Often the word karma is assumed to refer to something more interesting, something like fate. Let’s take a minute to look at how a sense like this has arisen, and also how it is a bit, but not really, accurate. Often the word karma is used by extension (metonymously) to refer to cumulative consequences of intentional action, much as the words “wear” or “worn” can refer to the result of wearing shoes, say, over and over. So it is used to refer to the character itself, or other factors that are often assumed to impinge on the life of the acting agent for good and bad, as cumulative results of karmic acts. This meaning takes on particular significance in the light of rebirth. Rebirth greatly extends the lifespan of cumulative karma. The science is still out on the issue of rebirth, but rebirth as even a working assumption puts the project of perfecting character in a useful context. Perfection is rarely achieved in one lifetime, rebirth makes sense of heading in that direction inexorably and without frustration. Looking the other way rebirth allows a karmic basis in the distant past for much of our current character. Still, the principle of karma as a basis for acquiring skill remains the same; we work with karma moment by moment only in the present, seeking what it skillful, and shaping our character into something ever more virtuous.

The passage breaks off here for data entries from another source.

-- ==== Sys2Proof/Tests/Slice0.lean ====
section
/-! SUPPORT. The model's own tests: the well-formedness checks, decoding, one step per instruction, and a
witness for the hypotheses of every statement. -/

open Sys2Proof Sys2Proof.Machine

namespace Sys2Proof.Tests

/-! ## Small states -/

/-- A state with some of r0 to r12 set. -/
def withRegs (s : State) (l : List (Fin 13 × Word)) : State :=
  l.foldl (fun s p => { s with regs := s.regs.set p.1 p.2 }) s

/-- The start state of 95_test_vectors.md section 0: a loaded core with F = 0x1000. -/
def core (cpsr : Word) (l : List (Fin 13 × Word)) : State :=
  withRegs { State.reset with loaded := true, cpsr := cpsr, r15 := 0x1008#32 } l

/-- A value put into the RAM in the state's byte order. -/
def poke (s : State) (a : Word) (n : Width) (v : Word) : State :=
  { s with mem := writeCells s.mem a.toNat (splitBytes s.endian n v) }

/-- `n` bytes of the RAM from `a`. -/
def bytes (t : State) (a n : Nat) : List Byte := (List.range n).map fun k => t.byteAt (a + k)

/-- The next state of an outcome, if there is one. -/
def nextOf (o : Host.Outcome State Fault Refusal) : Option State :=
  match o with
  | .next t => some t
  | .fault _ => none
  | .refused _ => none

/-- The fault of an outcome, if there is one. -/
def faultOf (o : Host.Outcome State Fault Refusal) : Option Fault :=
  match o with
  | .next _ => none
  | .fault f => some f
  | .refused _ => none

/-- The state after the instruction of a word, if there is one. -/
def after (w : Word) (s : State) : Option State := nextOf (exec (decode w) s)

/-! ## WellFormed refuses by name -/

/-- Each comparison with S = 0, in its three forms. -/
theorem test_illFormed_compareWithoutS :
    (∀ i ∈ [Instr.tstImm .al ⟨false, 0, 0, 0#4, 0#8⟩, .teqImm .al ⟨false, 0, 0, 0#4, 0#8⟩,
        .cmpImm .al ⟨false, 0, 0, 0#4, 0#8⟩, .cmnImm .al ⟨false, 0, 0, 0#4, 0#8⟩],
      i.illFormed = some .compareWithoutS) ∧
    (∀ i ∈ [Instr.tstShift .al ⟨false, 0, 0, 0#5, .lsl, 0⟩, .teqShift .al ⟨false, 0, 0, 0#5, .lsl, 0⟩,
        .cmpShift .al ⟨false, 0, 0, 0#5, .lsl, 0⟩, .cmnShift .al ⟨false, 0, 0, 0#5, .lsl, 0⟩],
      i.illFormed = some .compareWithoutS) ∧
    ∀ i ∈ [Instr.tstRegShift .al ⟨false, 0, 0, 0, .lsl, 0⟩, .teqRegShift .al ⟨false, 0, 0, 0, .lsl, 0⟩,
        .cmpRegShift .al ⟨false, 0, 0, 0, .lsl, 0⟩, .cmnRegShift .al ⟨false, 0, 0, 0, .lsl, 0⟩],
      i.illFormed = some .compareWithoutS := by decide

/-- Each scaled transfer with LSL #0. -/
theorem test_illFormed_scaledIsPlain :
    ∀ i ∈ [Instr.strScaled .al ⟨true, true, true, 0, 0, 0#5, .lsl, 0⟩,
        .ldrScaled .al ⟨true, true, true, 0, 0, 0#5, .lsl, 0⟩,
        .strbScaled .al ⟨true, true, true, 0, 0, 0#5, .lsl, 0⟩,
        .ldrbScaled .al ⟨true, true, true, 0, 0, 0#5, .lsl, 0⟩],
      i.illFormed = some .scaledIsPlain := by decide

/-- The AND of the word 0. -/
theorem test_illFormed_zeroWordAnd :
    (Instr.andShift .eq DpShiftArgs.zero).illFormed = some .zeroWordAnd := by decide

/-- Bytes that are no instruction are rejected by name. -/
theorem test_decode_truncated :
    decodeBytes .little [0#8, 0#8, 0#8] = .error (.truncated 3) := by decide

/-! ## Decoding: words written out from the spec's layouts -/

/-- `cond 001 op S Rn Rd rot imm8` (30_encoding.md R64, R67). -/
theorem test_decode_dpImm :
    decode 0b1110_001_0000_0_0011_1100_0101_10100001#32 =
      .andImm .al ⟨false, 3, 12, 0x5#4, 0xA1#8⟩ ∧
    decode 0b1110_001_0001_1_0011_1100_0101_10100001#32 =
      .eorImm .al ⟨true, 3, 12, 0x5#4, 0xA1#8⟩ ∧
    decode 0b1110_001_0010_0_0011_1100_0101_10100001#32 =
      .subImm .al ⟨false, 3, 12, 0x5#4, 0xA1#8⟩ ∧
    decode 0b1110_001_0011_1_0011_1100_0101_10100001#32 =
      .rsbImm .al ⟨true, 3, 12, 0x5#4, 0xA1#8⟩ ∧
    decode 0b1110_001_0100_0_0011_1100_0101_10100001#32 =
      .addImm .al ⟨false, 3, 12, 0x5#4, 0xA1#8⟩ ∧
    decode 0b1110_001_0101_1_0011_1100_0101_10100001#32 =
      .adcImm .al ⟨true, 3, 12, 0x5#4, 0xA1#8⟩ ∧
    decode 0b1110_001_0110_0_0011_1100_0101_10100001#32 =
      .sbcImm .al ⟨false, 3, 12, 0x5#4, 0xA1#8⟩ ∧
    decode 0b1110_001_0111_1_0011_1100_0101_10100001#32 =
      .rscImm .al ⟨true, 3, 12, 0x5#4, 0xA1#8⟩ ∧
    decode 0b1110_001_1000_1_0011_1100_0101_10100001#32 =
      .tstImm .al ⟨true, 3, 12, 0x5#4, 0xA1#8⟩ ∧
    decode 0b1110_001_1001_1_0011_1100_0101_10100001#32 =
      .teqImm .al ⟨true, 3, 12, 0x5#4, 0xA1#8⟩ ∧
    decode 0b1110_001_1010_1_0011_1100_0101_10100001#32 =
      .cmpImm .al ⟨true, 3, 12, 0x5#4, 0xA1#8⟩ ∧
    decode 0b1110_001_1011_1_0011_1100_0101_10100001#32 =
      .cmnImm .al ⟨true, 3, 12, 0x5#4, 0xA1#8⟩ ∧
    decode 0b1110_001_1100_0_0011_1100_0101_10100001#32 =
      .orrImm .al ⟨false, 3, 12, 0x5#4, 0xA1#8⟩ ∧
    decode 0b1110_001_1101_1_0011_1100_0101_10100001#32 =
      .movImm .al ⟨true, 3, 12, 0x5#4, 0xA1#8⟩ ∧
    decode 0b1110_001_1110_0_0011_1100_0101_10100001#32 =
      .bicImm .al ⟨false, 3, 12, 0x5#4, 0xA1#8⟩ ∧
    decode 0b1110_001_1111_1_0011_1100_0101_10100001#32 =
      .mvnImm .al ⟨true, 3, 12, 0x5#4, 0xA1#8⟩ := by decide

/-- `cond 000 op S Rn Rd shift_imm sh 0 Rm` (30_encoding.md R65, R67). -/
theorem test_decode_dpShift :
    decode 0b0000_000_0000_0_0011_1100_10011_00_0_1110#32 =
      .andShift (Cond.ofBits 0#4) ⟨false, 3, 12, 0b10011#5, .lsl, 14⟩ ∧
    decode 0b0001_000_0001_1_0011_1100_10011_01_0_1110#32 =
      .eorShift (Cond.ofBits 1#4) ⟨true, 3, 12, 0b10011#5, .lsr, 14⟩ ∧
    decode 0b0010_000_0010_0_0011_1100_10011_10_0_1110#32 =
      .subShift (Cond.ofBits 2#4) ⟨false, 3, 12, 0b10011#5, .asr, 14⟩ ∧
    decode 0b0011_000_0011_1_0011_1100_10011_11_0_1110#32 =
      .rsbShift (Cond.ofBits 3#4) ⟨true, 3, 12, 0b10011#5, .ror, 14⟩ ∧
    decode 0b0100_000_0100_0_0011_1100_10011_00_0_1110#32 =
      .addShift (Cond.ofBits 4#4) ⟨false, 3, 12, 0b10011#5, .lsl, 14⟩ ∧
    decode 0b0101_000_0101_1_0011_1100_10011_01_0_1110#32 =
      .adcShift (Cond.ofBits 5#4) ⟨true, 3, 12, 0b10011#5, .lsr, 14⟩ ∧
    decode 0b0110_000_0110_0_0011_1100_10011_10_0_1110#32 =
      .sbcShift (Cond.ofBits 6#4) ⟨false, 3, 12, 0b10011#5, .asr, 14⟩ ∧
    decode 0b0111_000_0111_1_0011_1100_10011_11_0_1110#32 =
      .rscShift (Cond.ofBits 7#4) ⟨true, 3, 12, 0b10011#5, .ror, 14⟩ ∧
    decode 0b1000_000_1000_1_0011_1100_10011_00_0_1110#32 =
      .tstShift (Cond.ofBits 8#4) ⟨true, 3, 12, 0b10011#5, .lsl, 14⟩ ∧
    decode 0b1001_000_1001_1_0011_1100_10011_01_0_1110#32 =
      .teqShift (Cond.ofBits 9#4) ⟨true, 3, 12, 0b10011#5, .lsr, 14⟩ ∧
    decode 0b1010_000_1010_1_0011_1100_10011_10_0_1110#32 =
      .cmpShift (Cond.ofBits 10#4) ⟨true, 3, 12, 0b10011#5, .asr, 14⟩ ∧
    decode 0b1011_000_1011_1_0011_1100_10011_11_0_1110#32 =
      .cmnShift (Cond.ofBits 11#4) ⟨true, 3, 12, 0b10011#5, .ror, 14⟩ ∧
    decode 0b1100_000_1100_0_0011_1100_10011_00_0_1110#32 =
      .orrShift (Cond.ofBits 12#4) ⟨false, 3, 12, 0b10011#5, .lsl, 14⟩ ∧
    decode 0b1101_000_1101_1_0011_1100_10011_01_0_1110#32 =
      .movShift (Cond.ofBits 13#4) ⟨true, 3, 12, 0b10011#5, .lsr, 14⟩ ∧
    decode 0b1110_000_1110_0_0011_1100_10011_10_0_1110#32 =
      .bicShift (Cond.ofBits 14#4) ⟨false, 3, 12, 0b10011#5, .asr, 14⟩ ∧
    decode 0b0000_000_1111_1_0011_1100_10011_11_0_1110#32 =
      .mvnShift (Cond.ofBits 0#4) ⟨true, 3, 12, 0b10011#5, .ror, 14⟩ := by decide
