-- ==== Sys2Proof/Machine/Step.lean ====
section
/-!
DEFINITION. One step of the machine: one event of the host, normally one rising edge of `clk` (rules R20, R259; log
entry 6).
-/
namespace Sys2Proof.Machine

/-- One step: the current input is consumed, and either a command is accepted and executed or the step is of another
kind. -/
def step (s : State) : Host.Outcome State Fault Refusal :=
  match stepKind s with
  | .command i => exec i (takeInput s)
  | .other k => otherStep k (takeInput s)

/-- `s` with the table word `w` of `nbits` bits placed where the next step takes its command: on the command ports, offered
in the next cycle (log entry 7). -/
def State.withFetchWord (s : State) (nbits w : Nat) : State :=
  offeringWord s (BitVec.ofNat 66 (w % 2 ^ nbits))

end Sys2Proof.Machine
end

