/-- R182: complementing key and block complements the result. -/
def Obligations.Complementation : Prop :=
  ∀ key block : Block, encryptBlock (schedule (~~~key)) (~~~block) = ~~~encryptBlock (schedule key) block

/-- R178: no input but `rst` changes a ROUND step; a reset during ROUND leaves `dout` = 0 and `dout_valid` = 0. -/
def Obligations.OnlyResetStopsABlock : Prop :=
  ∀ (s : State) (p q : Pins) (rest : List HostEvent), s.resetSeen = true → s.st = .round →
    (p.rst = false → q.rst = false →
      step { s with inputs := .edge p :: rest } = step { s with inputs := .edge q :: rest }) ∧
    (p.rst = true → ∃ t, step { s with inputs := .edge p :: rest } = .next t ∧
      t.dout = 0 ∧ t.doutValid = false ∧ t.st = .idle)

/-! ### The handshake, status and whole-machine rules -/

/-- R27: at a rising edge of a core that has been reset, the command on the ports is accepted exactly when `rst` = 0, `cmd_valid` = 1
and `cmd_ready` = 1, and then the step is `exec` of the decoded word, with the input consumed; while the core is busy, or nothing
is offered, the values on the command ports have no effect. -/
def Obligations.StepExecutesAcceptedCommand : Prop :=
  ∀ (s : State) (p : Pins) (rest : List HostEvent), s.inputs = .edge p :: rest → s.resetSeen = true →
    (p.rst = false ∧ p.cmdValid = true ∧ cmdReady p.rst s = true →
      step s = exec (decode (p.cmdOp ++ p.cmdData)) { s with inputs := rest }) ∧
    (¬(p.rst = false ∧ p.cmdValid = true ∧ cmdReady p.rst s = true) → AcceptsNoCommand s) ∧
    ∀ q : Pins, p.rst = false → q.rst = false → s.st ≠ .idle ∨ (p.cmdValid = false ∧ q.cmdValid = false) →
      step { s with inputs := .edge q :: rest } = step s

/-- R28: `cmd_ready`, and that no command is accepted while `rst` = 1. -/
def Obligations.CmdReadyIsIdleAndNotReset : Prop :=
  (∀ (rst : Bool) (s : State), cmdReady rst s = true ↔ s.st = .idle ∧ rst = false) ∧
  ∀ (s : State) (p : Pins) (rest : List HostEvent), s.inputs = .edge p :: rest → p.rst = true → AcceptsNoCommand s

/-- R244: an idle core with nothing offered keeps its state at an edge, and so does a core whose clock stands still; after a
loss of power the core is as unreset. That a stopped clock and a loss of power are inputs of the model is its choice, log
entry 15. -/
def Obligations.IdleAndStoppedClockKeepState : Prop :=
  (∀ (s : State) (p : Pins) (rest : List HostEvent), s.inputs = .edge p :: rest → s.resetSeen = true → p.rst = false →
    s.st = .idle → p.cmdValid = false → step s = .next { s with inputs := rest }) ∧
  (∀ (s : State) (rest : List HostEvent), s.inputs = .clkStopped :: rest → step s = .next { s with inputs := rest }) ∧
  ∀ (s : State) (rest : List HostEvent), s.inputs = .powerCycle :: rest →
    ∃ t, step s = .next t ∧ t.resetSeen = false ∧ t.inputs = rest

/-- R260: one or more edges with `rst` = 1 leave every specified element at its reset value, whatever the state and the other
inputs were. -/
def Obligations.ResetEdgesTakeResetValues : Prop :=
  ∀ (s : State) (ps : List Pins) (rest : List HostEvent), ps ≠ [] → (∀ p ∈ ps, p.rst = true) →
    s.inputs = edges ps ++ rest →
    AcceptsNoCommand s ∧
    ∃ t : State, Sys2Proof.core.run ps.length s = .next t ∧ SpecifiedResetValues t ∧ t.inputs = rest

/-- R261: after a reset edge, with `rst` = 0, the outputs are those of the rule, and a command is accepted at the first edge at
which it is offered; `State.reset` is such a state. -/
def Obligations.ResetLeavesCoreReady : Prop :=
  (∀ (s : State) (p : Pins) (rest : List HostEvent), s.inputs = .edge p :: rest → p.rst = true →
    ∃ t, step s = .next t ∧ t.st = .idle ∧
      outputs false t = { cmdReady := true, dout := 0, doutValid := false, keyValid := false, err := 0 } ∧
      ∀ (q : Pins) (rest' : List HostEvent), rest = .edge q :: rest' → q.rst = false → q.cmdValid = true →
        stepKind t = .command (decode q.word)) ∧
  SpecifiedResetValues State.reset ∧
  outputs false State.reset = { cmdReady := true, dout := 0, doutValid := false, keyValid := false, err := 0 }

/-- R263: before the first reset edge a command offered is refused by name, an edge without one leaves the core unreset, and a
reset edge brings it into the contract. The refusal's form and the step with nothing offered are the model's, log entry 4. -/
def Obligations.NothingBeforeFirstReset : Prop :=
  ∀ (s : State) (p : Pins) (rest : List HostEvent), s.inputs = .edge p :: rest → s.resetSeen = false →
    (p.rst = false → p.cmdValid = true → step s = .refused .commandBeforeReset) ∧
    (p.rst = false → p.cmdValid = false → ∃ t, step s = .next t ∧ t.resetSeen = false ∧ t.inputs = rest) ∧
    (p.rst = true → ∃ t, step s = .next t ∧ SpecifiedResetValues t ∧ t.inputs = rest)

Karma is the key to the entire path and should be understood and practiced , as the Buddha says, “seeing danger in the slightest fault.” We might extend this to seeing benefit in the slightest virtue. Often the development of character through Right Action are clearer than the immediate affects of Right Action in the world. For instance, the First Precept above is one that we easily become fuzzy around; we are not really convinced that the Buddha meant cockroaches and scorpions, snakes and slugs, when he referred to “living beings.” Yet if we uphold the Precept rigorously (catch pests and place them carefully outside) we observe a remarkable change in ourselves: We become kinder, more tender in our feelings not only for all the little creatures but for people as well. Try it! Your Virtue will grow, and that in turn will improve the tendencies of our future actions in the world. You will also find yourself more and more joyful in disposition.
Throughout this Uposatha Day of the First Quarter Moon, think about your actions. Am I violating one of the Five Precepts? What are my intentions, is there a hint, or maybe a lot, of greed or hatred behind my actions?